A couple of weeks back I looked at the Kenyan stock exchange and how investing in it could have positive impacts on the economy in general.

According to a recent report by Safari Africa, Kenyans living abroad have recently shifted the use of cash sent home as remittances from the traditional consumption to heavily investing in NSE, Government security bounds and the real estate sector.
The opening up of investment opportunities to citizens by the Government plus the rapid growth and the revolution brought about by mobile money transfer is probably one the reasons for the increase in remittance inflow and more investments established in the country.

As a result, remittances have booked a second place among other main sources of foreign exchange in East Africa’s biggest economy, alongside tea, horticulture and tourism therefore playing a key role in our economy.

Just a quick look at what the figures are currently looking like: Data from the Central Bank of Kenya (CBK) indicates that diaspora remittances hit about 50 billion shillings ($596 million) in the first six months of 2012 up from 34.14 billion shillings ($406. million) sent in a similar period in 2011 .This marks a 47 percent rise in the first six months of 2012.

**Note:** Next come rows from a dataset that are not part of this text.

/-- DROP completes (40_contract.md R98) on an EMPTY, a READY and a DEAD context alike: the context is EMPTY, everything else
stays. -/
def Obligations.DropCompletes : Prop :=
  ∀ (s : State) (c : BitVec 4), s.hasContext c →
    exec (.drop c) s = .next ((s.setContext c .empty).done (.drop c) 0) ∧ (Context.empty).stat = 0

/-- 40_contract.md R101: after a SNAPSHOT of one context is restored into another, the two hold equal instances; and two
contexts that hold equal instances answer every command alike and hold equal instances again, so they do for every
sequence of commands: the same output bytes, the same RESULT, the same outcome in STATUS. The output range of a PROCESS that
succeeds is the same whatever `OBUF` held; a byte of `OBUF` that was the same stays the same, but for the range of a PROCESS
that ends in WORD_LIMIT, of which nothing is said (40_contract.md R92, 93 U3). -/
def Obligations.SnapshotEquivalence : Prop :=
  (∀ (s t u : State) (c d k : BitVec 4), s.Inv → exec (.snapshot c k) s = .next t → statusClass t.status = 0 →
    exec (.restore d k) t = .next u → statusClass u.status = 0 → Twins c d u u) ∧
  (∀ (i : Instr) (s s' t : State) (c d : BitVec 4), Twins c d s s' → exec (i.retarget c) s = .next t →
    ∃ t', exec (i.retarget d) s' = .next t' ∧ Twins c d t t' ∧ t.result = t'.result ∧
      statusClass t.status = statusClass t'.status ∧ statusCode t.status = statusCode t'.status ∧
      (i.IsProcess → statusClass t.status = 0 → ∀ a, s.outOff ≤ a → a < s.outOff + s.len →
        t.readByte .obuf a = t'.readByte .obuf a) ∧
      (∀ a, (i.IsProcess → statusClass t.status = 3 → a < s.outOff ∨ s.outOff + s.len ≤ a) →
        s.readByte .obuf a = s'.readByte .obuf a → t.readByte .obuf a = t'.readByte .obuf a))

/-! ### Whole-machine rules -/

/-- 10_state.md R39, R45 and 40_contract.md R105: only INIT reads `KEYBUF` and `IVBUF`; only PROCESS reads `IBUF` and the
argument registers; no command reads `OBUF`, a context it does not name or the model's counter of free values (log 3):
replacing what a command does not read changes only that very part of the next state. With other bytes in `OBUF` before it, a
PROCESS that succeeds leaves the same bytes in its range, and every other byte is left as it was. Of the bytes in the range
of a PROCESS that ends in WORD_LIMIT nothing is said (40_contract.md R92, log 2: `SameAfter` leaves them out). -/
def Obligations.CommandsReadOnlyTheirOperands : Prop :=
  ∀ (i : Instr) (s t : State), exec i s = .next t →
    (¬ i.IsInit → ∀ m m' : Memory, ∃ u,
      exec i { s with keybuf := m, ivbuf := m' } = .next u ∧ SameAfter i u { t with keybuf := m, ivbuf := m' }) ∧
    (¬ i.IsProcess → ∀ m : Memory, exec i { s with ibuf := m } = .next { t with ibuf := m }) ∧
    (¬ i.IsProcess → ∀ a b d : Word, exec i (s.withArgs a b d) = .next (t.withArgs a b d)) ∧
    (∀ m : Memory, ∃ u, exec i { s with obuf := m } = .next u ∧
      u = { t with obuf := u.obuf, freeCount := u.freeCount } ∧
      (i.IsProcess → statusClass t.status = 0 → ∀ a, s.outOff ≤ a → a < s.outOff + s.len →
        u.readByte .obuf a = t.readByte .obuf a) ∧
      (∀ a, (i.IsProcess → statusClass t.status ≠ 2 → a < s.outOff ∨ s.outOff + s.len ≤ a) →
        u.readByte .obuf a = ({ s with obuf := m } : State).readByte .obuf a)) ∧
    (∀ (d : BitVec 4) (x : Context), d ≠ i.ctxOf → ∃ u,
      exec i (s.setContext d x) = .next u ∧ SameAfter i u (t.setContext d x)) ∧
    (∀ n : Nat, ∃ u, exec i { s with freeCount := n } = .next u ∧ SameAfter i u t)

/-- 60_exceptions.md R192: commands on different contexts that do not share a slot commute as far as contexts and slots are
concerned. -/
def Obligations.CommandsOnDifferentContextsCommute : Prop :=
  ∀ (i j : Instr) (s t u t' u' : State), i.ctxOf ≠ j.ctxOf → (∀ k, i.slotOf = some k → j.slotOf ≠ some k) →
    exec i s = .next t → exec j t = .next u → exec j s = .next t' → exec i t' = .next u' →
      (∀ c, u.context c = u'.context c) ∧ (∀ k, u.snapshotAt k = u'.snapshotAt k)

/-- 10_state.md R29: PROCESS, RETBYTE and RESET never change the KeySchedule of a context. -/
def Obligations.KeyScheduleImmutable : Prop :=
  ∀ (i : Instr) (s t : State) (c : BitVec 4) (cur rst cur' rst' : CipherState), s.Inv →
    i.IsProcess ∨ (∃ d b, i = .retbyte d b) ∨ (∃ d, i = .reset d) →
    s.context c = .ready cur rst → exec i s = .next t → t.context c = .ready cur' rst' →
      cur'.keySchedule = cur.keySchedule ∧ rst' = rst

/-- 10_state.md R49 and 70_reset_and_hazards.md R193: the state after HRESET, for every configuration: every context EMPTY,
every slot NONE, every register 0, every `CTXSTAT` 0, the ROM tables those of the configuration. Of the bytes of the buffers
the rule states no value, and so does this. -/
def Obligations.HresetValues : Prop :=
  ∀ cfg : Config,
    let s := State.hreset cfg
    s.cfg = cfg ∧ s.ctx.length = cfg.nctx ∧ s.slot.length = cfg.nsnap ∧
    (∀ x ∈ s.ctx, x = .empty) ∧ (∀ x ∈ s.slot, x = none) ∧
    s.cmd = 0 ∧ s.status = 0 ∧ s.result = 0 ∧ s.arg0 = 0 ∧ s.arg1 = 0 ∧ s.arg2 = 0 ∧
    (∀ c, s.readReg (.ctxstat c) = 0)

/-- The state after reset satisfies the invariant of `Obligations.StepKeepsInvariant`. -/
def Obligations.ResetSatisfiesInvariant : Prop := State.reset.Inv

/-- Every step keeps the invariant: one instance and one reset image of the same engine and the same key in every READY
context and used slot, with the sizes and ranges of 10_state.md R25 to R34 (31-bit non-zero LFSR cells, the counter within
its limit, cursors within their buffers), memories in canonical form and within bounds, reserved fields of STATUS 0 and no
reserved code in it (10_state.md R40, 60_exceptions.md R181). -/
def Obligations.StepKeepsInvariant : Prop :=
  ∀ s t : State, s.Inv → step s = .next t → t.Inv

/-! ### Engines -/

/-- 41_lfsr_fsm.md R110 and R118: addition and multiplication by powers of two modulo `2^31 - 1`, and the feedback value: it
is the sum of that rule modulo `2^31 - 1` and never 0, so the test of `Shift` never succeeds. -/
def Obligations.LfsrArithmeticIsExact : Prop :=
  (∀ a b : Word, a.toNat < 2 ^ 31 → b.toNat < 2 ^ 31 →
    (add31 a b).toNat < 2 ^ 31 ∧ (add31 a b).toNat % (2 ^ 31 - 1) = (a.toNat + b.toNat) % (2 ^ 31 - 1) ∧
    (add31 a b = 0 ↔ a = 0 ∧ b = 0)) ∧
  (∀ (a : Word) (k : Nat), a.toNat < 2 ^ 31 → 0 < k → k < 31 →
    (rotl31 a k).toNat < 2 ^ 31 ∧ (rotl31 a k).toNat % (2 ^ 31 - 1) = (2 ^ k * a.toNat) % (2 ^ 31 - 1)) ∧
  (∀ (s : Vector Word 16) (u : Word), (∀ i : Fin 16, 0 < s[i].toNat ∧ s[i].toNat < 2 ^ 31) → u.toNat < 2 ^ 31 →
    (lfFeedback s).toNat % (2 ^ 31 - 1) =
      ((1 + 2 ^ 8) * s[0].toNat + 2 ^ 20 * s[4].toNat + 2 ^ 21 * s[10].toNat + 2 ^ 17 * s[13].toNat
        + 2 ^ 15 * s[15].toNat) % (2 ^ 31 - 1) ∧
    lfFeedback s ≠ 0 ∧ add31 (lfFeedback s) u ≠ 0)

/-- 42_counter.md R126, for the reference constants: the carry of each counter is the 33rd bit of its sum, so that the eight
counters with the carry are one long addition: old counters, constants and carry in make new counters and carry out. -/
def Obligations.CounterChainIsLongAddition : Prop :=
  (∀ (j : Fin 8) (old : Word) (b : Bool),
    ctrCarry old refRom.ctrA[j] b = decide (2 ^ 32 ≤ old.toNat + refRom.ctrA[j].toNat + b.toNat)) ∧
  (∀ (cnt : Vector Word 8) (b : Bool),
    let value (v : Vector Word 8) : Nat :=
      v[0].toNat + 2 ^ 32 * v[1].toNat + 2 ^ 64 * v[2].toNat + 2 ^ 96 * v[3].toNat + 2 ^ 128 * v[4].toNat
        + 2 ^ 160 * v[5].toNat + 2 ^ 192 * v[6].toNat + 2 ^ 224 * v[7].toNat
    value (ctrCounterUpdate refRom cnt b).1 + 2 ^ 256 * (ctrCounterUpdate refRom cnt b).2.toNat =
      value cnt + value refRom.ctrA + b.toNat)

/-- 43_serpent_derived.md R140, for the reference tables: division by α undoes multiplication by it, and the reverse. -/
def Obligations.AlphaDivisionInvertsMultiplication : Prop :=
  ∀ x : Word, srpDivA refRom (srpMulA refRom x) = x ∧ srpMulA refRom (srpDivA refRom x) = x

/-- 43_serpent_derived.md R138: the S-box layer works bit by bit: bit `i` of output word `j` is bit `j` of the table entry
that bit `i` of the four input words selects, the first word its least significant bit. -/
def Obligations.SboxLayerIsBitwise : Prop :=
  ∀ (rom : Rom) (n : Fin 8) (x : Vector Word 4) (j : Fin 4) (i : Nat), i < 32 →
    (srpSBox rom n x)[j].getLsbD i =
      (rom.srpSb[n][8 * (x[3].getLsbD i).toNat + 4 * (x[2].getLsbD i).toNat + 2 * (x[1].getLsbD i).toNat
        + (x[0].getLsbD i).toNat]!).getLsbD j

/-- 45_block_cipher.md R160, for the reference tables: for every key of an accepted length and every block, the transform
under the decryption subkeys inverts the one under the encryption subkeys, and the reverse. -/
def Obligations.BlockDecryptInvertsEncrypt : Prop :=
  ∀ key blk : List Byte, (key.length = 16 ∨ key.length = 24 ∨ key.length = 32) → blk.length = 16 →
    blkCrypt refRom (blkInit refRom key false) (blkCrypt refRom (blkInit refRom key true) blk) = blk ∧
    blkCrypt refRom (blkInit refRom key true) (blkCrypt refRom (blkInit refRom key false) blk) = blk

/-! ### The reset image -/

/-- 10_state.md R33 and 40_contract.md R102: the reset image of a context is kept by every step: from a state in which the
context holds an instance with reset image `rst`, or none any more, and no pending write to `CMD` holds a word of INIT or
RESTORE on it, every step leads to such a state. The steps serve the model's queue (log 4), in which HRESET is no event
(log 14). -/
def Obligations.StepKeepsResetImage : Prop :=
  ∀ (c : BitVec 4) (rst : CipherState) (s t : State), HoldsImage c rst s → step s = .next t → HoldsImage c rst t
end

This all thanks to governments’ aggressive campaign to encourage the Diaspora community to give back to the society by investing in government securities among other things

The campaign is also in a bid to tap remittance inflows in to the country into the formal economy where it’s easier to quantify and utilize for the nation’s good.

I think with such an  increase in remittances to the country, it is important for government to provide recipients with many options to put their money to change the idea that the money is only for consumption. It looks like there has been a gradual shift behind the reasoning behind sending money to Kenya. Initially the idea was just for survival and  day to to day sustenance of families back home in Kenya.  However now the the focus should start shifting to investment into the country’s economy and Infrastructure.

The only way remittances will truly make a difference in the long-term fortunes of Kenya is if these funds are directly channeled by their recipients towards investment or some form of income-generation.